> [Extracted data entries]
__________________________________________________
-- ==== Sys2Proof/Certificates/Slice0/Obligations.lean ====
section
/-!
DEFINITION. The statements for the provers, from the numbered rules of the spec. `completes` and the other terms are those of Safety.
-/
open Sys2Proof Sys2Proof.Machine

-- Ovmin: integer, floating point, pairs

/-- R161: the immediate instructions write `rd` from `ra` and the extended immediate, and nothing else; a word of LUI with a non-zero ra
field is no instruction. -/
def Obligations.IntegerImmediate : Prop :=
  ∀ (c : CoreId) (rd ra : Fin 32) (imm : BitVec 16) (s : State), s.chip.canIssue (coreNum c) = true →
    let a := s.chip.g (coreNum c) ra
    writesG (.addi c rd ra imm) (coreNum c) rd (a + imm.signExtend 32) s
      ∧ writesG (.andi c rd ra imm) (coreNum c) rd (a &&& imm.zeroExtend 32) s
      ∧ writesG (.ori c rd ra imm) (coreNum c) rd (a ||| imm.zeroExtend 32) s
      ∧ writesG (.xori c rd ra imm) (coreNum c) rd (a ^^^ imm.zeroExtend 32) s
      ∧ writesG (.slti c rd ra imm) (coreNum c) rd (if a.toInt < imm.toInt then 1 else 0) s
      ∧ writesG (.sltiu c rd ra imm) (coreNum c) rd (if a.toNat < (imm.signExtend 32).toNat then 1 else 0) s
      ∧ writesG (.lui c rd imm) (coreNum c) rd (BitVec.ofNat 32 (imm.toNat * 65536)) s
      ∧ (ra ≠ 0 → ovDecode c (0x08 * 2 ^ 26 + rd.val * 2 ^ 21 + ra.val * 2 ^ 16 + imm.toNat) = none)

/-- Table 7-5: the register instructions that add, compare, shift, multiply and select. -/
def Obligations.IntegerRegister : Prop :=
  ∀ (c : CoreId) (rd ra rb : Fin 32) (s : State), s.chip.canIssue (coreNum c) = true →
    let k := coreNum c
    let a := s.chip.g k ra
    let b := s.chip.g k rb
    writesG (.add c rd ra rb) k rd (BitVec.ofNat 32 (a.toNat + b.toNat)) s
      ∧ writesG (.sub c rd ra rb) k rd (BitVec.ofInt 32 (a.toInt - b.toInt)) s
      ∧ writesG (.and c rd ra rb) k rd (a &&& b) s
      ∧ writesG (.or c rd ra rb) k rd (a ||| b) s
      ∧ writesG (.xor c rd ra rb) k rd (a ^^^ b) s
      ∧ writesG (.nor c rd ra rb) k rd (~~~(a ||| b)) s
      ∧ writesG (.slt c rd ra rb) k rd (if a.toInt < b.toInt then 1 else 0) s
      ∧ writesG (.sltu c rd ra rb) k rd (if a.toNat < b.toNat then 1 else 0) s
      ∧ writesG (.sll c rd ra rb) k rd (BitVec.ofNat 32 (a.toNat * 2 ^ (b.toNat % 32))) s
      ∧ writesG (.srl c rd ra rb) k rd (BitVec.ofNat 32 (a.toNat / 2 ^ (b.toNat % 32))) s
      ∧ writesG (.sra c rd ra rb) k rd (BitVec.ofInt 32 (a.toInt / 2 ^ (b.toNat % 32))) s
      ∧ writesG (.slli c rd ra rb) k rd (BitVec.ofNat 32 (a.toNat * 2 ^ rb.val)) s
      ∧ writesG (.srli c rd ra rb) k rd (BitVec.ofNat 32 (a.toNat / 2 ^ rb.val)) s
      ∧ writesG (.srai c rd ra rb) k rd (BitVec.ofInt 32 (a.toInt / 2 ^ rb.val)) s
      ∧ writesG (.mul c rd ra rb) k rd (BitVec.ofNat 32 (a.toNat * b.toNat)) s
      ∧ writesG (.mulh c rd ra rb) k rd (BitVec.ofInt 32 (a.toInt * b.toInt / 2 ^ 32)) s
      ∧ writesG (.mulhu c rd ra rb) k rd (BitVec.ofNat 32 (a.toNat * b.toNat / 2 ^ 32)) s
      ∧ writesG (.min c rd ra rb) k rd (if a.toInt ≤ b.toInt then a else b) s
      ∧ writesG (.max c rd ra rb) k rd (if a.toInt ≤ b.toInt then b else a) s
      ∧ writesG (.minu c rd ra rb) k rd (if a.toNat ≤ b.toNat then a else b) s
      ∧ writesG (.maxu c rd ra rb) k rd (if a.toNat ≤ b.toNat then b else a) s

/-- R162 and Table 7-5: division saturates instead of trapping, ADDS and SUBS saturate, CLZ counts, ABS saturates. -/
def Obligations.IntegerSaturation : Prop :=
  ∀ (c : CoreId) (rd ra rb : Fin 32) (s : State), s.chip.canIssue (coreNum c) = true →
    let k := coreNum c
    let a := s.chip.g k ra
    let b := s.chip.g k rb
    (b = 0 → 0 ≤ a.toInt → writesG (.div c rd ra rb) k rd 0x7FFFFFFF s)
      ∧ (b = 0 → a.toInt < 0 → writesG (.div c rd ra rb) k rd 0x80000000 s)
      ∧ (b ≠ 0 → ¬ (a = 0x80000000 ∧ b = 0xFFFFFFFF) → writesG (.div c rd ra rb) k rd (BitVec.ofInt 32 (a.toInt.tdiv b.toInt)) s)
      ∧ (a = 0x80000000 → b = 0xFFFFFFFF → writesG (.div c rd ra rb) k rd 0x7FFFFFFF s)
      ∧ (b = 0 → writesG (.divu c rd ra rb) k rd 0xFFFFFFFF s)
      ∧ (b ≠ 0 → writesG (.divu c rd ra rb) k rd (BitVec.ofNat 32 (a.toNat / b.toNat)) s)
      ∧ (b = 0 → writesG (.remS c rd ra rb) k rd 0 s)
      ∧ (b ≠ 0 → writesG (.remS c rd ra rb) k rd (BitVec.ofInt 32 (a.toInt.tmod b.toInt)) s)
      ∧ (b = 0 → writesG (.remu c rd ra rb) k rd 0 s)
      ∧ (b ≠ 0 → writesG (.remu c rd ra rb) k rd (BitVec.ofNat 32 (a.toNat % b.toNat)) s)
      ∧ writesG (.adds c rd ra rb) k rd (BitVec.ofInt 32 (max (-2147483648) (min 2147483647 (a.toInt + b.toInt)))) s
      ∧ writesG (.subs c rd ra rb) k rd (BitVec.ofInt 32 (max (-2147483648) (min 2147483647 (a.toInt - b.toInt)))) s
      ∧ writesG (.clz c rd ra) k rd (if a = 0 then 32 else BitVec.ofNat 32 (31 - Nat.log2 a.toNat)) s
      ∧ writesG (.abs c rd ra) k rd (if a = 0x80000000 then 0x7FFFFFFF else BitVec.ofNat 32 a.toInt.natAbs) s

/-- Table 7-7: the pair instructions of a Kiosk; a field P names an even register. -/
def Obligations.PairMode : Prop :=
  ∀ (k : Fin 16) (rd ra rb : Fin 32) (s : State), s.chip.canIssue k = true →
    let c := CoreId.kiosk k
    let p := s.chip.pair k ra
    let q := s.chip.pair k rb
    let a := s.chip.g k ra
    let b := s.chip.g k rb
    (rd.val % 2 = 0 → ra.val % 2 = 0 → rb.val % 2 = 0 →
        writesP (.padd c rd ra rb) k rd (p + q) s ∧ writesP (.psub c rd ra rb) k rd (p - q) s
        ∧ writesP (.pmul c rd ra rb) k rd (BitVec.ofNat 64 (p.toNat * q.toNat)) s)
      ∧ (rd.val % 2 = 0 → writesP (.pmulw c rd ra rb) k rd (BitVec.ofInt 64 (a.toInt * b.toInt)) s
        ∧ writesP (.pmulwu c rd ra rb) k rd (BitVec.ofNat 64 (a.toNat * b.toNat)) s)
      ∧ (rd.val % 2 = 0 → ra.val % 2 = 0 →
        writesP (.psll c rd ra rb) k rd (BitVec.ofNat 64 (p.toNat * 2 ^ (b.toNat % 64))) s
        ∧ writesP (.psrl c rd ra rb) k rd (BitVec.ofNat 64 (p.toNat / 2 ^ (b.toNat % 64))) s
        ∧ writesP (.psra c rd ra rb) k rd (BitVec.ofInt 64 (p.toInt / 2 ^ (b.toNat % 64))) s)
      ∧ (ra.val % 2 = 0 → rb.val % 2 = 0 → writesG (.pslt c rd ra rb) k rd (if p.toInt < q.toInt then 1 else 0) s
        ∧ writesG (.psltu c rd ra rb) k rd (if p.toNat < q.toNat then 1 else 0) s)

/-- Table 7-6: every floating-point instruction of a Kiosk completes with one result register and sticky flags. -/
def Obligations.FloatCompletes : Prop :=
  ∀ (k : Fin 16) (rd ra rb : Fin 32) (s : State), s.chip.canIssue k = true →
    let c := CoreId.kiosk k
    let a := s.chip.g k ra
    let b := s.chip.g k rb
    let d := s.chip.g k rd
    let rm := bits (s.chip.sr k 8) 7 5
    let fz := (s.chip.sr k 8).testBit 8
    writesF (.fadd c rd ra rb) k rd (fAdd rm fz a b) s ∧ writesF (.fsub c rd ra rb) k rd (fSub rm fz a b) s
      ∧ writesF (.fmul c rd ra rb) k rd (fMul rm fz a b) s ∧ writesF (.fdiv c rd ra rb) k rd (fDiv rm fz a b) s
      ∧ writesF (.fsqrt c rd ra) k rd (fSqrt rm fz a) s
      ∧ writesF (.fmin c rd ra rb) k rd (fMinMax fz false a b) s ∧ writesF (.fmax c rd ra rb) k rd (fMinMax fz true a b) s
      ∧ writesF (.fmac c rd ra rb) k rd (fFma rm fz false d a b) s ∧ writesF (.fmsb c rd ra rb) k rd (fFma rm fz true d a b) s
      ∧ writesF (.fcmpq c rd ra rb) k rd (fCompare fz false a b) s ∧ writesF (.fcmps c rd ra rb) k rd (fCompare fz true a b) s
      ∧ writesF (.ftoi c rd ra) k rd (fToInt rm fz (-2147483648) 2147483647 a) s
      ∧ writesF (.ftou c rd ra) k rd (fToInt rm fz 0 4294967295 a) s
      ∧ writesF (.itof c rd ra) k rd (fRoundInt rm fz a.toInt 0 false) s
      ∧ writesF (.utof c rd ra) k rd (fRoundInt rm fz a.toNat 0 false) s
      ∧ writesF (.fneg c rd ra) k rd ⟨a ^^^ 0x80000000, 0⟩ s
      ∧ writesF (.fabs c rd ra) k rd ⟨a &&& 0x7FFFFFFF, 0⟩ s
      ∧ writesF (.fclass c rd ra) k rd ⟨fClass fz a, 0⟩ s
__________________________________________________
> [Exercise details] Restate word for word the entries above, starting at the line with "field is no instruction. -/" and ending at the line with "imm.toNat) = none)", inclusive, and no others.

> [Exercise result]
field is no instruction. -/
def Obligations.IntegerImmediate : Prop :=
  ∀ (c : CoreId) (rd ra : Fin 32) (imm : BitVec 16) (s : State), s.chip.canIssue (coreNum c) = true →
    let a := s.chip.g (coreNum c) ra
    writesG (.addi c rd ra imm) (coreNum c) rd (a + imm.signExtend 32) s
      ∧ writesG (.andi c rd ra imm) (coreNum c) rd (a &&& imm.zeroExtend 32) s
      ∧ writesG (.ori c rd ra imm) (coreNum c) rd (a ||| imm.zeroExtend 32) s
      ∧ writesG (.xori c rd ra imm) (coreNum c) rd (a ^^^ imm.zeroExtend 32) s
      ∧ writesG (.slti c rd ra imm) (coreNum c) rd (if a.toInt < imm.toInt then 1 else 0) s
      ∧ writesG (.sltiu c rd ra imm) (coreNum c) rd (if a.toNat < (imm.signExtend 32).toNat then 1 else 0) s
      ∧ writesG (.lui c rd imm) (coreNum c) rd (BitVec.ofNat 32 (imm.toNat * 65536)) s
      ∧ (ra ≠ 0 → ovDecode c (0x08 * 2 ^ 26 + rd.val * 2 ^ 21 + ra.val * 2 ^ 16 + imm.toNat) = none)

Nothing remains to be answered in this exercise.